APOLLO uses the Apache Point 3.5 meter telescope for both transmit and receive, a rotating transparent disk with a mirrored spot on it rotates 20 times per second for T/R switching.

• Primary is 3.5 m diameter, f/10 at the Nasmyth ports ref
• 1.1 arcsecond median image quality near zenith
• 90 ps FWHM Nd:YAG laser operating at 20 Hz and 115 mJ/pulse
• photon return rates approaching one photon per pulse
• requisite number of photons for one-millimeter normal (ranging) points collected on few-minute timescales.
• best performance to date approx. 2500 return photons from the Apollo 15 array in a period of 8 minutes. Avg. return rate then about 0.25 photons per shot, peak of 0.6, Approx, half photons arrived in multi-photon bundles, largest containing eight photons.
• APOLLO brings LLR solidly into the multi-photon regime for the first time.

### Telescope specs

Uncorrected optical design
GENERAL LENS DATA:

Surfaces        :           5
Stop            :           1
System Aperture :Entrance Pupil Diameter
Ray aiming      : Off
Apodization     :Uniform, factor =     0.000000
Eff. Focal Len. :     35238.7
Total Track     :     7497.78
Image Space F/# :     10.3534
Working F/#     :     10.3519
Obj. Space N.A. : 1.7018e-007
Stop Radius     :      1701.8
Parax. Ima. Hgt.:     153.759
Parax. Mag.     :           0
Entr. Pup. Dia. :      3403.6
Entr. Pup. Pos. :           0
Exit Pupil Dia. :     839.339
Exit Pupil Pos. :    -8689.72
Maximum Field   :        0.25
Primary Wave    :    0.500000
Lens Units      : Millimeters
Angular Mag.    :     4.05509


From this I'll round to $$f=$$ 35,200 mm, f/no. = 10.35 which gives D=3.400 meters confirmed by the stop radius of 1702 mm and entrance pupil diameter of 3404 mm, and a central occlusion of about 1120 mm diameter as estimated from this technical drawing.

### Gaussian beam optics

From Wikipedia we can see how to evolve a Gaussian beam from a waist or any other point to any other point forward or backward.

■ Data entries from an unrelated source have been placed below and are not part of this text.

theorem RoundTrip.sltn (x0 x1 x2) : RoundTrip.Statement (.sltn x0 x1 x2) := by
  intro h
  refine decode_of_raw ?_ h
  change decodeRaw (mkR _ _ _ _ _ _ _) = _
  unfold decodeRaw
  rw [fOp_mkR]
  change decInt1 _ = _
  simp [decInt1, decIf, plain]

theorem RoundTrip.min (x0 x1 x2) : RoundTrip.Statement (.min x0 x1 x2) := by
  intro h
  refine decode_of_raw ?_ h
  change decodeRaw (mkR _ _ _ _ _ _ _) = _
  unfold decodeRaw
  rw [fOp_mkR]
  change decInt1 _ = _
  simp [decInt1, decIf, plain]

theorem RoundTrip.max (x0 x1 x2) : RoundTrip.Statement (.max x0 x1 x2) := by
  intro h
  refine decode_of_raw ?_ h
  change decodeRaw (mkR _ _ _ _ _ _ _) = _
  unfold decodeRaw
  rw [fOp_mkR]
  change decInt1 _ = _
  simp [decInt1, decIf, plain]

theorem RoundTrip.minn (x0 x1 x2) : RoundTrip.Statement (.minn x0 x1 x2) := by
  intro h
  refine decode_of_raw ?_ h
  change decodeRaw (mkR _ _ _ _ _ _ _) = _
  unfold decodeRaw
  rw [fOp_mkR]
  change decInt1 _ = _
  simp [decInt1, decIf, plain]

theorem RoundTrip.maxn (x0 x1 x2) : RoundTrip.Statement (.maxn x0 x1 x2) := by
  intro h
  refine decode_of_raw ?_ h
  change decodeRaw (mkR _ _ _ _ _ _ _) = _
  unfold decodeRaw
  rw [fOp_mkR]
  change decInt1 _ = _
  simp [decInt1, decIf, plain]

theorem RoundTrip.mul (x0 x1 x2) : RoundTrip.Statement (.mul x0 x1 x2) := by
  intro h
  refine decode_of_raw ?_ h
  change decodeRaw (mkR _ _ _ _ _ _ _) = _
  unfold decodeRaw
  rw [fOp_mkR]
  change decInt2 _ = _
  simp [decInt2, decIf, plain]

theorem RoundTrip.mulh (x0 x1 x2) : RoundTrip.Statement (.mulh x0 x1 x2) := by
  intro h
  refine decode_of_raw ?_ h
  change decodeRaw (mkR _ _ _ _ _ _ _) = _
  unfold decodeRaw
  rw [fOp_mkR]
  change decInt2 _ = _
  simp [decInt2, decIf, plain]

theorem RoundTrip.mulhn (x0 x1 x2) : RoundTrip.Statement (.mulhn x0 x1 x2) := by
  intro h
  refine decode_of_raw ?_ h
  change decodeRaw (mkR _ _ _ _ _ _ _) = _
  unfold decodeRaw
  rw [fOp_mkR]
  change decInt2 _ = _
  simp [decInt2, decIf, plain]

theorem RoundTrip.div (x0 x1 x2) : RoundTrip.Statement (.div x0 x1 x2) := by
  intro h
  refine decode_of_raw ?_ h
  change decodeRaw (mkR _ _ _ _ _ _ _) = _
  unfold decodeRaw
  rw [fOp_mkR]
  change decInt2 _ = _
  simp [decInt2, decIf, plain]

theorem RoundTrip.divn (x0 x1 x2) : RoundTrip.Statement (.divn x0 x1 x2) := by
  intro h
  refine decode_of_raw ?_ h
  change decodeRaw (mkR _ _ _ _ _ _ _) = _
  unfold decodeRaw
  rw [fOp_mkR]
  change decInt2 _ = _
  simp [decInt2, decIf, plain]

theorem RoundTrip.rem (x0 x1 x2) : RoundTrip.Statement (.rem x0 x1 x2) := by
  intro h
  refine decode_of_raw ?_ h
  change decodeRaw (mkR _ _ _ _ _ _ _) = _
  unfold decodeRaw
  rw [fOp_mkR]
  change decInt2 _ = _
  simp [decInt2, decIf, plain]

theorem RoundTrip.remn (x0 x1 x2) : RoundTrip.Statement (.remn x0 x1 x2) := by
  intro h
  refine decode_of_raw ?_ h
  change decodeRaw (mkR _ _ _ _ _ _ _) = _
  unfold decodeRaw
  rw [fOp_mkR]
  change decInt2 _ = _
  simp [decInt2, decIf, plain]

theorem RoundTrip.clz (x0 x1) : RoundTrip.Statement (.clz x0 x1) := by
  intro h
  refine decode_of_raw ?_ h
  change decodeRaw (mkR _ _ _ _ _ _ _) = _
  unfold decodeRaw
  rw [fOp_mkR]
  change decInt3 _ = _
  simp [decInt3, decIf, plain]

theorem RoundTrip.ctz (x0 x1) : RoundTrip.Statement (.ctz x0 x1) := by
  intro h
  refine decode_of_raw ?_ h
  change decodeRaw (mkR _ _ _ _ _ _ _) = _
  unfold decodeRaw
  rw [fOp_mkR]
  change decInt3 _ = _
  simp [decInt3, decIf, plain]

However in this case it's overkill because Section 3.2.1 informs us that the $$1/e^2$$ diameter at 198 mm in front of the primary focus is 16mm and this is so much larger than the diameter at the spatial filter will be only a half-dozen microns or so (0.5 micron wavelength, f/10 telescope).

Thus we are in the far field and the angular shape of the beam is fixed.

If the 1/e^2 intensity (i.e. 1/e amplitude) radius $$\omega$$ is 8 mm at 198 mm, then it is 1422 mm at f=35,200 mm, somewhat smaller than the 1702 mm radius of the primary stop.

A diameter scan would look like this when all stops are considered:

and if you were looking at it with another telescope from a few kilometers away:

Now the far field pattern of this is going to be a little messy, and it will change a lot if focus is moved even slightly (location of the gaussian waist relative to the Nasmyth focal point). But we can integrate over the aperture assuming flat phase (in-focus) and see what happens.

It's sort-of like a narrow and a wide Airy pattern (from the primary aperture and secondary occlusion, respectively) interfering with each other, as expected.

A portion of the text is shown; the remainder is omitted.